Production deployment: https://datagems.app
- Generate synthetic datasets with predictable quality using one model call per record.
- Keep full traceability of jobs, progress, outputs, and metrics in persistent storage.
- Enforce authentication and session control across all API and UI actions.
- Export usable results fast (JSON/CSV) for analytics, testing, and model development.
- Fit modern AI product teams that need delivery speed without compromising governance.
Owner: SmartClover SRL (Romania)
DataGems is part of SmartClover SRL's product strategy and aligns with the company's public objectives:
- Human-in-the-loop AI systems.
- Data sovereignty and controlled deployments ("your AI, your Data").

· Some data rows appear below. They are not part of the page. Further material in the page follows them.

def Space.code : Space → Nat
  | .global => 0 | .scratch => 1 | .const => 2
def Space.ofCode : Nat → Option Space
  | 0 => some .global | 1 => some .scratch | 2 => some .const | _ => none

def Scope.code : Scope → Nat
  | .wave => 0 | .grp => 1 | .quad => 2 | .die => 3 | .pkg => 4 | .pod => 5 | .sys => 6
def Scope.ofCode : Nat → Option Scope
  | 0 => some .wave | 1 => some .grp | 2 => some .quad | 3 => some .die | 4 => some .pkg | 5 => some .pod | 6 => some .sys
  | _ => none

/-- The kind bits as a number, E A S L from the high bit (R225). -/
def Kinds.code (k : Kinds) : Nat := bit k.e * 8 + bit k.a * 4 + bit k.s * 2 + bit k.l
def Kinds.ofCode (n : Nat) : Kinds :=
  { e := n / 8 % 2 == 1, a := n / 4 % 2 == 1, s := n / 2 % 2 == 1, l := n % 2 == 1 }

def BarKind.code : BarKind → Nat
  | .arrive => 0 | .wait => 1 | .both => 2 | .swap => 3
def BarKind.ofCode : Nat → BarKind
  | 0 => .arrive | 1 => .wait | 2 => .both | _ => .swap

/-- Level codes of R322. -/
def BarLevel.code : BarLevel → Nat
  | .grp => 1 | .quad => 2 | .die => 3 | .pkg => 4 | .pod => 5
def BarLevel.ofCode : Nat → Option BarLevel
  | 1 => some .grp | 2 => some .quad | 3 => some .die | 4 => some .pkg | 5 => some .pod | _ => none

def MqryWhat.code : MqryWhat → Nat
  | .mstat => 0 | .estat => 1 | .eaddrl => 2 | .eaddrh => 3 | .copies => 4
def MqryWhat.ofCode : Nat → Option MqryWhat
  | 0 => some .mstat | 1 => some .estat | 2 => some .eaddrl | 3 => some .eaddrh | 4 => some .copies | _ => none

def TlbKind.code : TlbKind → Nat
  | .page => 0 | .pasid => 1 | .owner => 2 | .all => 3
def TlbKind.ofCode : Nat → TlbKind
  | 0 => .page | 1 => .pasid | 2 => .owner | _ => .all

def XsetMode.code : XsetMode → Nat
  | .set => 0 | .val => 1 | .add => 2
def XsetMode.ofCode : Nat → Option XsetMode
  | 0 => some .set | 1 => some .val | 2 => some .add | _ => none

def TiePolicy.code : TiePolicy → Nat
  | .zero => 0 | .one => 1 | .reg => 2
def TiePolicy.ofCode : Nat → Option TiePolicy
  | 0 => some .zero | 1 => some .one | 2 => some .reg | _ => none

/-- Class codes of R27. -/
def RotaClass.code : RotaClass → Nat
  | .mesh => 0 | .d2d => 1 | .msc => 2 | .hbm => 3 | .copy => 4 | .fab => 5 | .host => 6 | .walk => 7 | .claim => 8
def RotaClass.ofCode : Nat → Option RotaClass
  | 0 => some .mesh | 1 => some .d2d | 2 => some .msc | 3 => some .hbm | 4 => some .copy | 5 => some .fab | 6 => some .host
  | 7 => some .walk | 8 => some .claim | _ => none

/-- Special-register numbers of R67. -/
def SpecialReg.code : SpecialReg → Nat
  | .ocycl => 0x000 | .ocych => 0x001 | .owner => 0x002 | .omode => 0x003 | .rphase => 0x004
  | .slotmap c => 0x010 + c.code
  | .wave => 0x020 | .group => 0x021 | .cluster => 0x022 | .gridx => 0x023 | .gridy => 0x024 | .gridz => 0x025
  | .ngroups => 0x026 | .waves => 0x027
  | .rlane => 0x040 | .fflags => 0x041 | .detstat => 0x042 | .lclkl => 0x043 | .lclkh => 0x044 | .clwin => 0x045
  | .trapcause => 0x060 | .trappc => 0x061 | .trapaddrl => 0x062 | .trapaddrh => 0x063
  | .pathcnt n => 0x080 + n.val
  | .outstnd => 0x084 | .ctxlbl => 0x0A0
def SpecialReg.ofCode : Nat → Option SpecialReg
  | 0x000 => some .ocycl | 0x001 => some .ocych | 0x002 => some .owner | 0x003 => some .omode | 0x004 => some .rphase
  | 0x010 => some (.slotmap .mesh) | 0x011 => some (.slotmap .d2d) | 0x012 => some (.slotmap .msc)
  | 0x013 => some (.slotmap .hbm) | 0x014 => some (.slotmap .copy) | 0x015 => some (.slotmap .fab)
  | 0x016 => some (.slotmap .host) | 0x017 => some (.slotmap .walk) | 0x018 => some (.slotmap .claim)
  | 0x020 => some .wave | 0x021 => some .group | 0x022 => some .cluster | 0x023 => some .gridx | 0x024 => some .gridy
  | 0x025 => some .gridz | 0x026 => some .ngroups | 0x027 => some .waves
  | 0x040 => some .rlane | 0x041 => some .fflags | 0x042 => some .detstat | 0x043 => some .lclkl | 0x044 => some .lclkh
  | 0x045 => some .clwin
  | 0x060 => some .trapcause | 0x061 => some .trappc | 0x062 => some .trapaddrl | 0x063 => some .trapaddrh
  | 0x080 => some (.pathcnt 0) | 0x081 => some (.pathcnt 1) | 0x082 => some (.pathcnt 2) | 0x083 => some (.pathcnt 3)
  | 0x084 => some .outstnd | 0x0A0 => some .ctxlbl
  | _ => none

/-- Per-lane special-register numbers of R68. -/
def LaneReg.code : LaneReg → Nat
  | .lane => 0 | .glane => 1 | .pcv => 2 | .trappcv => 3 | .rngctr => 4
def LaneReg.ofCode : Nat → Option LaneReg
  | 0 => some .lane | 1 => some .glane | 2 => some .pcv | 3 => some .trappcv | 4 => some .rngctr | _ => none
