-- ==== Sys2Proof/Config.lean ====
section
/-! DEFINITION. What the spec leaves open: free values, and constants of an implementation. None of them has a body:
nothing can be proved of a value, so a claim holds whatever the value is (LOG 4, LOG 6, LOG 9, LOG 10, LOG 11, LOG 16, LOG 20, LOG 21). -/

namespace Sys2Proof

/-- The free value number n (LOG 4). -/
opaque Config.freeValue : Nat → BitVec 64
/-- What the special-function unit proposes for function code fn and operand bits x, kept within the bounds of R130 (LOG 9). -/
opaque Config.sfu : Nat → BitVec 32 → BitVec 32
/-- The value of the n-th MMIO read, at a physical address (LOG 6). -/
opaque Config.mmio : Nat → Nat → BitVec 64
/-- Cycles a flit or a request travels between a port and its far end (LOG 10). -/
opaque Config.fabricTravel : Nat
/-- Cycles of a home's service of a PEER or POD request (LOG 10). -/
opaque Config.homeService : Nat
/-- Cycles from a PROBE's issue to its return when it hits a TLB (LOG 10). -/
opaque Config.probeLatency : Nat
/-- Whether the host's answer to a read is poisoned (R405), by the count of reads and the line (LOG 20). -/
opaque Config.hostPoison : Nat → Nat → Bool
/-- Temperature of a die in °C, and the package's power in W, in a second of the wall clock (R413, LOG 21). -/
opaque Config.dieTemp : Nat → Nat → Nat
opaque Config.power : Nat → Nat
/-- The header's SECDED code over its bits [127:14], a flit's CRC over bytes 0 to 239, the code of its TYPE and the bytes of its payload
(R387, R388, LOG 20). -/
opaque Config.hecc : Nat → BitVec 8
opaque Config.crc : List Byte → BitVec 128
opaque Config.flitType : FlitType → BitVec 8
opaque Config.payload : Flit → List Byte
/-- Buffers of the partner of a link port for one virtual channel (R392, LOG 20). -/
opaque Config.linkCredits : VChan → Nat
/-- Cycles from the CXL port to the host and back (LOG 10). -/
opaque Config.hostTravel : Nat
/-- Cycles of an ELASTIC owner's dispatch, preload, save and restore (LOG 10). -/
opaque Config.elasticDispatch : Nat
opaque Config.elasticPreload : Nat
opaque Config.elasticSwitch : Nat
/-- Cycles of a packet read by the queue front end, of a gate command (LOG 10). -/
opaque Config.packetRead : Nat
opaque Config.gateCommand : Nat
/-- Wall-clock time of TSET's descriptor read, of a write-back at a split, of training a link (LOG 10). -/
opaque Config.splitWriteback : Nat
opaque Config.trainTime : Nat
/-- SHA3-256 of some bytes, as 32 bytes; ML-DSA verification of (public key, message, signature); the quote signature (LOG 11). -/
opaque Config.sha3 : List Byte → List Byte
opaque Config.mldsaVerify : List Byte → List Byte → List Byte → Bool
opaque Config.mldsaSign : List Byte → List Byte → List Byte

end Sys2Proof
end

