/-- Define a symbol; a second definition is E111. -/
def Asm.define (a : Asm) (s : Stmt) (n : String) (v : EV) : Asm :=
  if (a.syms.lookup n).isSome then a.err s "E111" else { a with syms := a.syms ++ [(n, v)] }

/-- The segment in which code goes: its kernel's place, and the segment. -/
def Asm.seg (a : Asm) : Option (Nat × ASeg) :=
  match a.cur with
  | some (.code k slot) => ((a.kernels[k]?).bind fun x => x.segs.find? (·.slot == slot)).map fun g => (k, g)
  | _ => none

def Asm.updSeg (a : Asm) (k slot : Nat) (f : ASeg → ASeg) : Asm :=
  { a with kernels := a.kernels.modify k fun x => { x with segs := x.segs.map fun g => if g.slot == slot then f g else g } }

/-- Put words in the current segment. -/
def Asm.putWords (a : Asm) (s : Stmt) (src : String) (words : List Nat) (i shape : Option Instr) (live : Option (List Nat)) : Asm :=
  match a.seg with
  | some (k, g) => a.updSeg k g.slot fun g =>
      { g with len := g.len + words.length, items := g.items ++ [⟨s.pos, s.file, s.line, s.mac, src, g.len, words, i, shape, live⟩] }
  | none => a

/-- The location counter: bytes in data, words in code. -/
def Asm.loc (a : Asm) : Nat :=
  match a.cur with
  | some .const => a.const.length
  | some .data => a.data.length
  | _ => (a.seg.map fun x => x.2.len).getD 0

/-- Put bytes in the current data section. -/
def Asm.putBytes (a : Asm) (bs : List Byte) : Asm :=
  match a.cur with
  | some .const => { a with const := a.const ++ bs }
  | some .data => { a with data := a.data ++ bs }
  | _ => a

def Asm.inData (a : Asm) : Bool := a.cur == some .const || a.cur == some .data

/-- The value of a label here. -/
def Asm.here (a : Asm) : Option EV :=
  match a.cur with
  | some (.code k slot) => some { n := 2048 * slot + a.loc, base := some (.code k slot) }
  | some b => some { n := a.loc, base := some b }
  | none => none

def bytesOf (size : Nat) (v : Int) : List Byte := (List.range size).map fun k => BitVec.ofInt 8 (v / 2 ^ (8 * k))

/-- Pad the location counter to a multiple of n: zero bytes in data, NOP words in code (R77). -/
def Asm.pad (a : Asm) (s : Stmt) (n : Nat) : Asm :=
  let k := (n - a.loc % n) % n
  if a.inData then a.putBytes (List.replicate k 0)
  else (List.range k).foldl (fun a _ => a.putWords s "NOP" (encode (.nop false)) (some (.nop false)) (some (.nop false)) none) a

/-- A row of the listing for what a directive put at an offset. -/
def Asm.row (a : Asm) (s : Stmt) (off : Nat) : Asm :=
  let sec := if a.cur == some .const then a.const else a.data
  let rel := (a.relocs.filter fun r => some r.site == a.cur && r.off ≥ off).map fun r => (r.off, r.size)
  { a with rows := a.rows ++ [⟨s.pos, s.mac, stmtText s, off, sec.drop off, rel⟩] }

/-- A field of size bytes at the location counter: a number, or a place that the loader fills. -/
def Asm.putValue (a : Asm) (s : Stmt) (size : Nat) (v : EV) : Asm :=
  match v.loose, a.cur, v.base with
  | true, some site, some dest =>
    let a := { a with relocs := a.relocs ++ [(⟨site, a.loc, size, dest, v.n⟩ : Reloc)] }
    a.putBytes (List.replicate size 0)
  | _, _, _ =>
    if size = 8 || (-2 ^ (8 * size - 1) ≤ v.n ∧ v.n < 2 ^ (8 * size)) then a.putBytes (bytesOf size v.n) else a.err s "E106"

/-! ### Key and value lists (R77, R78) -/

def keyValue (t : List Char) : String × List Char :=
  let k := t.takeWhile (· != '=')
  (upC (trimC k), trimC (t.drop (k.length + 1)))

/-- The numbers of `(x, y, z)`. -/
def tripleOf (c : AsmAt) (t : List Char) : Except String (List Int) :=
  match t with
  | '(' :: r => (fieldsOf (r.reverse.drop 1).reverse).mapM c.num
  | _ => .error "E113"

/-! ### Tensor descriptors (R362) -/

def formatNames : List (String × Nat) := [("INT8", 0), ("INT4", 1), ("LT8", 2), ("LT6", 3), ("B8", 4), ("B16", 5), ("B32", 6), ("B64", 7)]

/-- The keys of `.tensor`: the first bit and the width of the field, and whether its value is signed. -/
def tensorKeys : List (String × Nat × Nat × Bool) :=
  [("SE", 480, 8, true), ("STRIDE4", 432, 48, true), ("STRIDE3", 384, 48, true), ("STRIDE2", 336, 48, true), ("STRIDE1", 288, 48, true),
   ("DIM4", 256, 32, false), ("DIM3", 224, 32, false), ("DIM2", 192, 32, false), ("DIM1", 160, 32, false), ("DIM0", 128, 32, false)]

/-- A descriptor under construction: its bits above the two addresses, and the addresses. -/
structure TensorDesc where
  fields : List (Nat × Nat × Nat)                -- first bit, width, value
  base   : EV
  plane  : EV
  rank   : Nat

/-- Give a field its value; of a key given twice the last value stands (LOG 34). -/
def TensorDesc.put (lo w n : Nat) (d : TensorDesc) : TensorDesc := { d with fields := d.fields.filter (·.1 != lo) ++ [(lo, w, n)] }

def tensorKey (c : AsmAt) (d : TensorDesc) (kv : List Char) : Except String TensorDesc :=
  let (k, v) := keyValue kv
  match k with
  | "BASE" => (c.eval v).map fun x => { d with base := x }
  | "BEPLANE" => (c.eval v).map fun x => { d with plane := x }
  | "FORMAT" => match formatNames.lookup (upC v) with
    | some n => .ok (d.put 488 4 n)
    | none => .error "E113"
  | "SPACE" => match c.num v with
    | .ok n => if n = 0 ∨ n = 1 then .ok (d.put 495 1 n.toNat) else .error "E113"
    | .error e => .error e
  | "RANK" => match c.num v with
    | .ok n => if 1 ≤ n ∧ n ≤ 5 then .ok { d.put 492 3 n.toNat with rank := n.toNat } else .error "E113"
    | .error e => .error e
  | k => match tensorKeys.lookup k, c.num v with
    | some (lo, w, sg), .ok n =>
      if (if sg then -2 ^ (w - 1) ≤ n ∧ n < 2 ^ w else 0 ≤ n ∧ n < 2 ^ w) then
        .ok (d.put lo w (n % 2 ^ w).toNat)
      else .error "E113"
    | none, _ => .error "E113"
    | _, .error e => .error e
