/-- One run of lxas over the files that there are. -/
def runLxas (args : List String) (fs : List (String × List String)) (x : Lxas) : Lxas :=
  match parseArgs args {} with
  | none => { x with diags := [], exit := 2 }
  | some o =>
    match o.srcs.mapM fun n => (fs.lookup n).map fun ls => (n, ls) with
    | none | some [] => { x with diags := [], exit := 2 }
    | some (src :: more) =>
      let (ss, ds) := readSource ⟨fs, o.dirs, fun m => isMnemonic m || m == "LIT"⟩ (src :: more)
      let a := assembleStmts ss o.defs o.noLit
      let (ks, cs) := checkKernels o.park a
      let all := (ds ++ a.diags ++ cs).mergeSort fun p q => p.pos ≤ q.pos
      let isErr (d : Diag) : Bool := !d.isWarning || o.werror || (d.code == "W201" && o.park == .error)
      let text := all.map fun d => d.show (o.werror || (d.code == "W201" && o.park == .error))
      let lst := match o.listing with
        | some f => putFile f (listingOf a ks) x.listings
        | none => x.listings
      if all.any isErr then { x with diags := text, exit := 1, listings := lst }
      else { files := putFile (o.out.getD (objectName src.1)) (objectOf a ks) x.files, listings := lst, diags := text, exit := 0 }

/-- LXAS (R71): the tool runs on the host and changes nothing on the device. -/
def execLxas (args : List String) (fs : List (String × List String)) : State → Host.Outcome State Fault Refusal := fun s =>
  .next (s.setLxas (runLxas args fs s.lxas))

end Sys2Proof.Machine
end

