-- ==== Sys2Proof/Machine/Rota.lean ====
section
/-! DEFINITION. Rotas: slots, admission, donation, padded service; the ways that requests take through mesh, die-to-die links,
MSC and HBM (spec/02_owner.md R26 to R33; spec/01_machine.md R12 to R20, R423; spec/09_memory.md R194). -/

namespace Sys2Proof.Machine

/-! ### Classes (R27) -/

def slotWidth : RotaClass → Nat
  | .mesh => 1
  | .d2d => 1
  | .msc => 2
  | .hbm => 4
  | .copy => 4
  | .fab => 2
  | .host => 8
  | .walk => 16
  | .claim => 4

/-- Padded service time; across a pod the claim plane's is 10,800. -/
def service : RotaClass → Nat
  | .mesh => 2
  | .d2d => 20
  | .msc => 48
  | .hbm => 160
  | .copy => 64
  | .fab => 24
  | .host => 96
  | .walk => 256
  | .claim => 1440

/-- The first slot of a class that starts after a cycle. -/
def nextSlot (c : RotaClass) (now : Nat) : Nat := (now / slotWidth c + 1) * slotWidth c

/-- The code that the live table gives the slot of a class at a cycle (R26, R27). -/
def slotCode (s : State) (c : RotaClass) (now : Nat) : Nat :=
  (s.rota.live.getD c.code 0).toNat / 2 ^ (4 * (now % 256 % (16 * slotWidth c) / slotWidth c)) % 16

/-! ### Requests -/

def State.req? (s : State) (id : Nat) : Option Req := s.rota.reqs.find? (·.id == id)
def setReqs (s : State) (l : List Req) : State := s.setRota { s.rota with reqs := l }

/-- The input through which a packet that left by a mesh link reaches the router whose output it asks for next (R18): only mesh
links order by it (R29). -/
def inputAfter : List Leg → Nat
  | .rota .mesh (.meshLink _ _ _ dir) :: .rota .mesh _ :: _ => if dir = 0 then 3 else if dir = 1 then 4 else if dir = 2 then 1 else 2
  | _ => 0

/-- The packets that wait in the buffer of one class of a mesh link (R15), in arrival order: the two buffers hold its queue apart.
A requester reserves the space of its response with its entry, tag or record. -/
def linkBuffer (s : State) (i : RotaInst) (resp : Bool) : List Req :=
  match s.rota.insts.find? (·.inst = i) with
  | some q => (q.queue.filterMap s.req?).filter (·.resp == resp)
  | none => []

/-- An instance decides at its next slot on. -/
def wakeInst (c : RotaClass) (i : RotaInst) (s : State) : State :=
  let nx := nextSlot c s.now
  match s.rota.insts.find? (·.inst = i) with
  | some q =>
    if q.next.isSome then s
    else (s.setRota { s.rota with insts := amend (·.inst = i) (fun q => { q with next := some nx }) s.rota.insts }).schedule nx (.slotStart c i)
  | none => (s.setRota { s.rota with insts := s.rota.insts ++ [⟨c, i, 0, [], some nx⟩] }).schedule nx (.slotStart c i)

/-- Put a request into the queue of its next leg's instance, which then decides at its next slot (R29, R31). -/
def enqueue (id : Nat) (c : RotaClass) (i : RotaInst) (s : State) : State :=
  let s := setReqs s (amend (·.id == id) (fun r => { r with entered := s.now, adm := none }) s.rota.reqs)
  let s := wakeInst c i s
  s.setRota { s.rota with insts := amend (·.inst = i) (fun q => { q with queue := q.queue ++ [id] }) s.rota.insts }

- Practical healthcare AI productization through SaaS/PaaS delivery models.
As published on SmartClover channels (accessed February 17, 2026), SmartClover operates a portfolio that includes:
- CerviGuard (MDR Class I cervical cancer screening companion app).
- Evidence-Linked Healthcare Research Platform.
- Digital Resilience Platform for Healthcare.
- Creative Education Experience Platform.
DataGems serves as an enabling layer for synthetic data operations across these product directions and adjacent enterprise use cases.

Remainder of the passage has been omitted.